WHAT TO WORK ON
What lines below include the word "error"? Copy each one.

Source records
#####

-- ==== Sys2Proof/Machine/Port.lean ====
section
/-! DEFINITION. Physical places that units other than cells reach (R69, R70, R80, R89), stores that reach the Imposer's reply port
(R382, R384) or the memory behind it, and items posted to the sampling queue (R276, R380, R384). -/

namespace Sys2Proof.Machine

/-- Why such an access fails (R90). -/
inductive SysErr where
  | translation | badEntry | permission | access | poison
  deriving DecidableEq, Repr

/-- The cause code of R90. -/
def SysErr.code : SysErr → Nat
  | .translation => 0x10
  | .badEntry => 0x11
  | .permission => 0x12
  | .access => 0x13
  | .poison => 0x14

/-- The physical address of a byte of an ASID, for a unit of a die (R69, R70, R80); no Stair port is out of reset before the boot has ended
well (R407). -/
def State.sysPlace (s : State) (die asid va : Nat) (a : Acc) : Except SysErr Nat :=
  if va ≥ 2 ^ 52 || va < 0x100000 then .error .access
  else match s.walk die asid va with
    | .error 0x10 => .error .translation
    | .error _ => .error .badEntry
    | .ok e =>
      if !rightsOk e.flags a then .error .permission
      else
        let pa := e.pbase + (va - e.vbase)
        if nodeField pa > 288 then .error .access
        else if !s.isHere pa then (if s.awake && remoteServes pa then .ok pa else .error .access)
        else match regionOf (localOf pa) with
          | .hbm => .ok (localOf pa)
          | .scratch c off =>
            let cl := s.cell c
            if off < cl.fpCap && cl.ctx.core.xoTop ≤ off then .ok (localOf pa) else .error .access
          | .host => match s.hostAddr (localOf pa) with
            | some h => .ok h
            | none => .error .access
          | .mmio | .unmapped => .error .access

/-! ## The reply port -/

/-- Bytes of the reply port: a word for each logit row that a step can have (log entry 15). -/
def portBytes : Nat := 524288

/-- The row whose port word lies at a physical address (R382), none outside the port. -/
def State.portRow (s : State) (pa : Nat) : Option Nat :=
  let port := s.imp.replyPort.toNat
  if port = 0 then none
  else (List.range 9).findSome? (fun g =>
    let va := (port / 65536 + g) * 65536
    match s.sysPlace 0 0 va .store with
    | .error _ => none
    | .ok a =>
      if a ≤ pa && pa < a + 65536 && port ≤ va + (pa - a) && va + (pa - a) < port + portBytes then some ((va + (pa - a) - port) / 8)
      else none)

/-- The Imposer takes the first reply for a row of the current step and discards every other (R384). -/
def State.takeReply (s : State) (row : Nat) (v : Word) : State :=
  match s.imp.step with
  | none => s
  | some st =>
    if st.stage = 3 && fieldNat v 40 24 = s.imp.stepNo.toNat % 2 ^ 24 then
      s.updImp (fun i => { i with step := some { st with lrows := modNth st.lrows row (fun l =>
        { l with reply := if l.reply.isNone then some v else l.reply }) } })
    else s

/-- The aligned 8-byte words that a store covers whole, as address and value. -/
def wholeWords (pa : Nat) (bytes : List Byte) : List (Nat × Word) :=
  let first := (pa + 7) / 8 * 8
  (List.range ((pa + bytes.length - first) / 8)).map (fun i =>
    (first + 8 * i, BitVec.ofNat 64 (leNat ((bytes.drop (first + 8 * i - pa)).take 8))))

/-- Whether a released store's home takes it (R69, R409). -/
def State.homeTakes (s : State) (pa : Nat) : Bool :=
  if s.isHere pa then (regionOf (localOf pa) ≠ .host || s.hostOk pa) else remoteServes pa

/-- A store of any party performs at its home. One to the reply port is kept nowhere: each aligned word of it is a message to the
Imposer (R382; log entry 15). -/
def State.storeHome (s : State) (src : Nat) (scalar : Bool) (pa : Nat) (bytes : List Byte) (tag : Bool) : State :=
  if (s.portRow pa).isSome then
    (wholeWords pa bytes).foldl (fun st w => match st.portRow w.1 with
      | some row => st.takeReply row w.2
      | none => st) s
  else s.storePa src scalar pa bytes tag

/-! ## The sampling queue (R276, R380) -/

/-- A naturally aligned field of memory of ASID 0; none where it cannot be read. -/
def State.asid0 (s : State) (va n : Nat) : Option Nat := match s.sysPlace 0 0 va .load with
  | .error _ => none
  | .ok a => if s.poisoned (a / 64) then none else some (s.readNat a n)

/-- The address of item i of the sampling queue. -/
def State.itemAddr (s : State) (i : Nat) : Option Nat :=
  let q := s.imp.sqDesc.toNat
  match s.asid0 (q + 16) 8, s.asid0 (q + 28) 4 with
  | some ring, some lents => some (ring + i % 2 ^ min 20 lents * 64)
  | _, _ => none

/-- Row and step number of item i of the sampling queue. -/
def State.sampleItem (s : State) (i : Nat) : Option (Nat × Nat) :=
  (s.itemAddr i).bind (fun a => match s.asid0 (a + 16) 4, s.asid0 (a + 24) 8 with
    | some row, some no => some (row, no)
    | _, _ => none)

/-- Whether the sampling queue holds the item of a row of the step. -/
def State.itemPosted (s : State) (row : Nat) : Bool := match s.asid0 (s.imp.sqDesc.toNat + 8) 8, s.asid0 (s.imp.sqDesc.toNat + 28) 4 with
  | some tail, some lents => (List.range (min tail (2 ^ min 20 lents))).any (fun k => s.sampleItem (tail - 1 - k) = some (row, s.imp.stepNo.toNat))
  | _, _ => false

/-- An addition on the queue's tail posts items (R276): the cycle counts from which their rows may time out (R384). -/
def State.notePosts (s : State) (pa n : Nat) : State :=
  match s.imp.step with
  | none => s
  | some st =>
    let tail : Bool := match s.sysPlace 0 0 (s.imp.sqDesc.toNat + 8) .load with
      | .ok a => decide (pa < a + 8 ∧ a < pa + n)
      | .error _ => false
    if st.stage = 3 && tail then
      s.updImp (fun i => { i with step := some { st with lrows := st.lrows.mapIdx (fun l r =>
        if r.posted.isNone && s.itemPosted l then { r with posted := some s.now } else r) } })
    else s

end Sys2Proof.Machine
end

#####

ANSWER TO THE EXERCISE
  if va ≥ 2 ^ 52 || va < 0x100000 then .error .access
    | .error 0x10 => .error .translation
    | .error _ => .error .badEntry
      if !rightsOk e.flags a then .error .permission
        if nodeField pa > 288 then .error .access
        else if !s.isHere pa then (if s.awake && remoteServes pa then .ok pa else .error .access)
            if off < cl.fpCap && cl.ctx.core.xoTop ≤ off then .ok (localOf pa) else .error .access
            | none => .error .access
          | .mmio | .unmapped => .error .access
    | .error _ => none
  | .error _ => none
      | .error _ => false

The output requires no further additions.